*** Block opens ***
-- ==== Sys2Proof/Laws/AgreeCommands.lean ====
section
/-! SUPPORT. The fields of State that each function of Machine/Commands.lean can change. -/
set_option Elab.async false

set_option linter.unusedTactic false
set_option linter.unreachableTactic false

namespace Sys2Proof.Machine
namespace State

theorem agree_clearCml {μ : Nat} {σ : State} (hK : 4096 ||| μ = μ) (s : State) (hA : Agree μ σ s) : Agree μ σ (clearCml s) := by
  refine Agree.step (k := 4096) ?_ hK hA
  clear hA hK
  unfold clearCml
  repeat' (first | (intro x; first | (refine (fun (hx : Agree 4096 s x) => ?_) ?_; clear_value x; rotate_left; subst x) | subst x) | lift_lets -underBinder | with_reducible exact Agree.refl _ _ | with_reducible assumption | ((conv => (arg 3; arg 27; skip)); with_reducible refine Agree.upd_rp _ (by decide) ?_) | with_reducible refine Agree.of_snd (by assumption) ?_ | with_reducible refine Agree.of_fst (by assumption) ?_ | split | dsimp only | (intro t ht; with_reducible assumption) | intro)

theorem agree_rereadChunk {μ : Nat} {σ : State} (hK : 4464640 ||| μ = μ) (p : Nat) (sq : Nat) (chunk : Nat) (tag : Nat) (s : State) (hA : Agree μ σ s) : Agree μ σ (rereadChunk p sq chunk tag s) := by
  refine Agree.step (k := 4464640) ?_ hK hA
  clear hA hK
  unfold rereadChunk
  repeat' (first | (intro x; first | (refine (fun (hx : Agree 4464640 s x) => ?_) ?_; clear_value x; rotate_left; subst x) | subst x) | lift_lets -underBinder | with_reducible exact Agree.refl _ _ | with_reducible assumption | with_reducible apply @agree_mdSave 4464640 _ (by decide) | with_reducible apply @agree_send 4464640 _ (by decide) | with_reducible apply @agree_raiseTurn 4464640 _ (by decide) | with_reducible refine Agree.of_snd (by assumption) ?_ | with_reducible refine Agree.of_fst (by assumption) ?_ | split | dsimp only | (intro t ht; with_reducible assumption) | intro)

theorem agree_dataRx {μ : Nat} {σ : State} (hK : 50166017 ||| μ = μ) (p : Nat) (seq : Nat) (tag : Nat) (sq : Nat) (chunk : Nat) (gen : Nat) (st : Nat) (data : Chunk) (trayErr : Bool) (s : State) (hA : Agree μ σ s) : Agree μ σ (dataRx p seq tag sq chunk gen st data trayErr s) := by
  refine Agree.step (k := 50166017) ?_ hK hA
  clear hA hK
  unfold dataRx
  repeat' (first | (intro x; first | (refine (fun (hx : Agree 50166017 s x) => ?_) ?_; clear_value x; rotate_left; subst x) | subst x) | lift_lets -underBinder | with_reducible exact Agree.refl _ _ | with_reducible assumption | with_reducible apply @agree_copyData 50166017 _ (by decide) | with_reducible apply @agree_moveData 50166017 _ (by decide) | with_reducible apply @agree_rereadChunk 50166017 _ (by decide) | with_reducible apply @agree_vaultAfter 50166017 _ (by decide) | with_reducible refine Agree.of_snd (by assumption) ?_ | with_reducible refine Agree.of_fst (by assumption) ?_ | split | dsimp only | (intro t ht; with_reducible assumption) | intro)

theorem agree_identMore {μ : Nat} {σ : State} (hK : 15998977 ||| μ = μ) (p : Nat) (m : IdentMsg) (s : State) (hA : Agree μ σ s) : Agree μ σ (identMore p m s) := by
  refine Agree.step (k := 15998977) ?_ hK hA
  clear hA hK
  unfold identMore
  repeat' (first | (intro x; first | (refine (fun (hx : Agree 15998977 s x) => ?_) ?_; clear_value x; rotate_left; subst x) | subst x) | lift_lets -underBinder | with_reducible exact Agree.refl _ _ | with_reducible assumption | with_reducible apply @agree_stageLose 15998977 _ (by decide) | with_reducible apply @agree_identRx 15998977 _ (by decide) | with_reducible apply @agree_moveResume 15998977 _ (by decide) | with_reducible apply @agree_retIdent 15998977 _ (by decide) | with_reducible apply @agree_retLinkUp 15998977 _ (by decide) | with_reducible refine Agree.of_snd (by assumption) ?_ | with_reducible refine Agree.of_fst (by assumption) ?_ | split | dsimp only | (intro t ht; with_reducible assumption) | intro)

theorem agree_identDone {μ : Nat} {σ : State} (hK : 15998977 ||| μ = μ) (p : Nat) (h : Hdr) (m : IdentMsg) (s : State) (hA : Agree μ σ s) : Agree μ σ (identDone p h m s) := by
  refine Agree.step (k := 15998977) ?_ hK hA
  clear hA hK
  unfold identDone
  repeat' (first | (intro x; first | (refine (fun (hx : Agree 15998977 s x) => ?_) ?_; clear_value x; rotate_left; subst x) | subst x) | lift_lets -underBinder | with_reducible exact Agree.refl _ _ | with_reducible assumption | with_reducible apply @agree_identMore 15998977 _ (by decide) | with_reducible apply @agree_receive 15998977 _ (by decide) | with_reducible refine Agree.of_snd (by assumption) ?_ | with_reducible refine Agree.of_fst (by assumption) ?_ | split | dsimp only | (intro t ht; with_reducible assumption) | intro)

theorem agree_onCtl {μ : Nat} {σ : State} (_hK : 0 ||| μ = μ) (f : State → State) (s : State) (hf : ∀ t, Agree μ σ t → Agree μ σ (f t)) (hA : Agree μ σ s) : Agree μ σ (onCtl f s) := by
  unfold onCtl
  repeat' (first | (intro x; first | (refine (fun (hx : Agree μ σ x) => ?_) ?_; clear_value x; rotate_left; subst x) | subst x) | lift_lets -underBinder | with_reducible exact Agree.refl _ _ | with_reducible assumption | with_reducible apply hf | with_reducible refine Agree.of_snd (by assumption) ?_ | with_reducible refine Agree.of_fst (by assumption) ?_ | split | dsimp only | (intro t ht; with_reducible assumption) | intro)

theorem agree_onFab {μ : Nat} {σ : State} (_hK : 0 ||| μ = μ) (f : State → State) (s : State) (hf : ∀ t, Agree μ σ t → Agree μ σ (f t)) (hA : Agree μ σ s) : Agree μ σ (onFab f s) := by
  unfold onFab
  repeat' (first | (intro x; first | (refine (fun (hx : Agree μ σ x) => ?_) ?_; clear_value x; rotate_left; subst x) | subst x) | lift_lets -underBinder | with_reducible exact Agree.refl _ _ | with_reducible assumption | with_reducible apply hf | with_reducible refine Agree.of_snd (by assumption) ?_ | with_reducible refine Agree.of_fst (by assumption) ?_ | split | dsimp only | (intro t ht; with_reducible assumption) | intro)

theorem agree_pmbWriteCmd {μ : Nat} {σ : State} (hK : 4352 ||| μ = μ) (pecOk : Bool) (f : State → State) (s : State) (hf : ∀ t, Agree μ σ t → Agree μ σ (f t)) (hA : Agree μ σ s) : Agree μ σ (pmbWriteCmd pecOk f s) := by
  unfold pmbWriteCmd
  repeat' (first | (intro x; first | (refine (fun (hx : Agree μ σ x) => ?_) ?_; clear_value x; rotate_left; subst x) | subst x) | lift_lets -underBinder | with_reducible exact Agree.refl _ _ | with_reducible assumption | with_reducible apply hf | with_reducible apply @agree_cmlSet μ _ (Agree.sub_of hK (by decide)) | with_reducible refine Agree.of_snd (by assumption) ?_ | with_reducible refine Agree.of_fst (by assumption) ?_ | split | dsimp only | (intro t ht; with_reducible assumption) | intro)

theorem agree_quietRx {μ : Nat} {σ : State} (hK : 10756096 ||| μ = μ) (p : Nat) (s : State) (hA : Agree μ σ s) : Agree μ σ (quietRx p s) := by
  refine Agree.step (k := 10756096) ?_ hK hA
  clear hA hK
  unfold quietRx
  repeat' (first | (intro x; first | (refine (fun (hx : Agree 10756096 s x) => ?_) ?_; clear_value x; rotate_left; subst x) | subst x) | lift_lets -underBinder | with_reducible exact Agree.refl _ _ | with_reducible assumption | with_reducible apply @agree_cancelCopies 10756096 _ (by decide) | with_reducible apply @agree_retLinkDown 10756096 _ (by decide) | with_reducible apply @agree_toDown 10756096 _ (by decide) | with_reducible refine Agree.of_snd (by assumption) ?_ | with_reducible refine Agree.of_fst (by assumption) ?_ | split | dsimp only | (intro t ht; with_reducible assumption) | intro)

theorem agree_sledsFailed {μ : Nat} {σ : State} (hK : 7350529 ||| μ = μ) (was : State) (s : State) (hA : Agree μ σ s) : Agree μ σ (sledsFailed was s) := by
  refine Agree.step (k := 7350529) ?_ hK hA
  clear hA hK
  unfold sledsFailed
  repeat' (first | (intro x; first | (refine (fun (hx : Agree 7350529 s x) => ?_) ?_; clear_value x; rotate_left; subst x) | subst x) | lift_lets -underBinder | with_reducible exact Agree.refl _ _ | with_reducible assumption | with_reducible refine Agree.forN ?_ ?_ | with_reducible apply @agree_sledLoss 7350529 _ (by decide) | with_reducible apply @agree_noSledLeft 7350529 _ (by decide) | with_reducible refine Agree.of_snd (by assumption) ?_ | with_reducible refine Agree.of_fst (by assumption) ?_ | split | dsimp only | (intro t ht; with_reducible assumption) | intro)

theorem agree_railDownTick {μ : Nat} {σ : State} (hK : 16083333 ||| μ = μ) (s : State) (hA : Agree μ σ s) : Agree μ σ (railDownTick s) := by
  refine Agree.step (k := 16083333) ?_ hK hA
  clear hA hK
  unfold railDownTick
  repeat' (first | (intro x; first | (refine (fun (hx : Agree 16083333 s x) => ?_) ?_; clear_value x; rotate_left; subst x) | subst x) | lift_lets -underBinder | with_reducible exact Agree.refl _ _ | with_reducible assumption | with_reducible apply @agree_islandsFollow 16083333 _ (by decide) | with_reducible apply @agree_railDown 16083333 _ (by decide) | with_reducible apply @agree_sledsFailed 16083333 _ (by decide) | with_reducible refine Agree.of_snd (by assumption) ?_ | with_reducible refine Agree.of_fst (by assumption) ?_ | split | dsimp only | (intro t ht; with_reducible assumption) | intro)

theorem agree_railFaultSled {μ : Nat} {σ : State} (hK : 16083201 ||| μ = μ) (n : Nat) (s : State) (hA : Agree μ σ s) : Agree μ σ (railFaultSled n s) := by
  refine Agree.step (k := 16083201) ?_ hK hA
  clear hA hK
  unfold railFaultSled
  repeat' (first | (intro x; first | (refine (fun (hx : Agree 16083201 s x) => ?_) ?_; clear_value x; rotate_left; subst x) | subst x) | lift_lets -underBinder | with_reducible exact Agree.refl _ _ | with_reducible assumption | with_reducible apply @agree_beginDown 16083201 _ (by decide) | with_reducible apply @agree_sledLoss 16083201 _ (by decide) | with_reducible apply @agree_noSledLeft 16083201 _ (by decide) | with_reducible apply @agree_islandsFollow 16083201 _ (by decide) | with_reducible apply @agree_railFault 16083201 _ (by decide) | with_reducible refine Agree.of_snd (by assumption) ?_ | with_reducible refine Agree.of_fst (by assumption) ?_ | split | dsimp only | (intro t ht; with_reducible assumption) | intro)

theorem agree_recoverTimeout {μ : Nat} {σ : State} (hK : 10756352 ||| μ = μ) (p : Nat) (s : State) (hA : Agree μ σ s) : Agree μ σ (recoverTimeout p s) := by
  refine Agree.step (k := 10756352) ?_ hK hA
  clear hA hK
  unfold recoverTimeout
  repeat' (first | (intro x; first | (refine (fun (hx : Agree 10756352 s x) => ?_) ?_; clear_value x; rotate_left; subst x) | subst x) | lift_lets -underBinder | with_reducible exact Agree.refl _ _ | with_reducible assumption | with_reducible apply @agree_portsDown 10756352 _ (by decide) | with_reducible apply @agree_retAbandon 10756352 _ (by decide) | with_reducible refine Agree.of_snd (by assumption) ?_ | with_reducible refine Agree.of_fst (by assumption) ?_ | split | dsimp only | (intro t ht; with_reducible assumption) | intro)

theorem agree_regAddrWrite {μ : Nat} {σ : State} (hK : 4352 ||| μ = μ) (bytes : List Byte) (s : State) (hA : Agree μ σ s) : Agree μ σ (regAddrWrite bytes s) := by
  refine Agree.step (k := 4352) ?_ hK hA
  clear hA hK
  unfold regAddrWrite
  repeat' (first | (intro x; first | (refine (fun (hx : Agree 4352 s x) => ?_) ?_; clear_value x; rotate_left; subst x) | subst x) | lift_lets -underBinder | with_reducible exact Agree.refl _ _ | with_reducible assumption | ((conv => (arg 3; arg 27; skip)); with_reducible refine Agree.upd_rp _ (by decide) ?_) | with_reducible apply @agree_cmlSet 4352 _ (by decide) | with_reducible refine Agree.of_snd (by assumption) ?_ | with_reducible refine Agree.of_fst (by assumption) ?_ | split | dsimp only | (intro t ht; with_reducible assumption) | intro)

theorem agree_rpAt {μ : Nat} {σ : State} (hK : 4352 ||| μ = μ) (a : Nat) (f : State → State) (s : State) (hf : ∀ t, Agree μ σ t → Agree μ σ (f t)) (hA : Agree μ σ s) : Agree μ σ (rpAt a f s) := by
  unfold rpAt
  repeat' (first | (intro x; first | (refine (fun (hx : Agree μ σ x) => ?_) ?_; clear_value x; rotate_left; subst x) | subst x) | lift_lets -underBinder | with_reducible exact Agree.refl _ _ | with_reducible assumption | with_reducible apply hf | with_reducible apply @agree_rpData μ _ (Agree.sub_of hK (by decide)) | with_reducible apply @agree_rpDead μ _ (Agree.sub_of hK (by decide)) | with_reducible apply @agree_rpErr μ _ (Agree.sub_of hK (by decide)) | with_reducible refine Agree.of_snd (by assumption) ?_ | with_reducible refine Agree.of_fst (by assumption) ?_ | split | dsimp only | (intro t ht; with_reducible assumption) | intro)

theorem agree_sclRelease {μ : Nat} {σ : State} (hK : 0 ||| μ = μ) (s : State) (hA : Agree μ σ s) : Agree μ σ (sclRelease s) := by
  refine Agree.step (k := 0) ?_ hK hA
  clear hA hK
  unfold sclRelease
  repeat' (first | (intro x; first | (refine (fun (hx : Agree 0 s x) => ?_) ?_; clear_value x; rotate_left; subst x) | subst x) | lift_lets -underBinder | with_reducible exact Agree.refl _ _ | with_reducible assumption | with_reducible refine Agree.of_snd (by assumption) ?_ | with_reducible refine Agree.of_fst (by assumption) ?_ | split | dsimp only | (intro t ht; with_reducible assumption) | intro)

theorem agree_slotGoodLostIsl {μ : Nat} {σ : State} (hK : 11886848 ||| μ = μ) (n : Nat) (s : State) (hA : Agree μ σ s) : Agree μ σ (slotGoodLostIsl n s) := by
  refine Agree.step (k := 11886848) ?_ hK hA
  clear hA hK
  unfold slotGoodLostIsl
  repeat' (first | (intro x; first | (refine (fun (hx : Agree 11886848 s x) => ?_) ?_; clear_value x; rotate_left; subst x) | subst x) | lift_lets -underBinder | with_reducible exact Agree.refl _ _ | with_reducible assumption | with_reducible apply @agree_islandsFollow 11886848 _ (by decide) | with_reducible apply @agree_slotGoodLost 11886848 _ (by decide) | with_reducible refine Agree.of_snd (by assumption) ?_ | with_reducible refine Agree.of_fst (by assumption) ?_ | split | dsimp only | (intro t ht; with_reducible assumption) | intro)

theorem agree_slotTimeoutIsl {μ : Nat} {σ : State} (hK : 11886848 ||| μ = μ) (n : Nat) (s : State) (hA : Agree μ σ s) : Agree μ σ (slotTimeoutIsl n s) := by
  refine Agree.step (k := 11886848) ?_ hK hA
  clear hA hK
  unfold slotTimeoutIsl
  repeat' (first | (intro x; first | (refine (fun (hx : Agree 11886848 s x) => ?_) ?_; clear_value x; rotate_left; subst x) | subst x) | lift_lets -underBinder | with_reducible exact Agree.refl _ _ | with_reducible assumption | with_reducible apply @agree_islandsFollow 11886848 _ (by decide) | with_reducible apply @agree_slotTimeout 11886848 _ (by decide) | with_reducible refine Agree.of_snd (by assumption) ?_ | with_reducible refine Agree.of_fst (by assumption) ?_ | split | dsimp only | (intro t ht; with_reducible assumption) | intro)

end State
end Sys2Proof.Machine
end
*** Block closes ***
Taking the entries above, write out exactly the lines starting with the line containing "tag s) := by" and going on through the line containing "Agree 4464640 s", both included, and nothing else.

◆ **Output for this task**
theorem agree_rereadChunk {μ : Nat} {σ : State} (hK : 4464640 ||| μ = μ) (p : Nat) (sq : Nat) (chunk : Nat) (tag : Nat) (s : State) (hA : Agree μ σ s) : Agree μ σ (rereadChunk p sq chunk tag s) := by
  refine Agree.step (k := 4464640) ?_ hK hA
  clear hA hK
  unfold rereadChunk
  repeat' (first | (intro x; first | (refine (fun (hx : Agree 4464640 s x) => ?_) ?_; clear_value x; rotate_left; subst x) | subst x) | lift_lets -underBinder | with_reducible exact Agree.refl _ _ | with_reducible assumption | with_reducible apply @agree_mdSave 4464640 _ (by decide) | with_reducible apply @agree_send 4464640 _ (by decide) | with_reducible apply @agree_raiseTurn 4464640 _ (by decide) | with_reducible refine Agree.of_snd (by assumption) ?_ | with_reducible refine Agree.of_fst (by assumption) ?_ | split | dsimp only | (intro t ht; with_reducible assumption) | intro)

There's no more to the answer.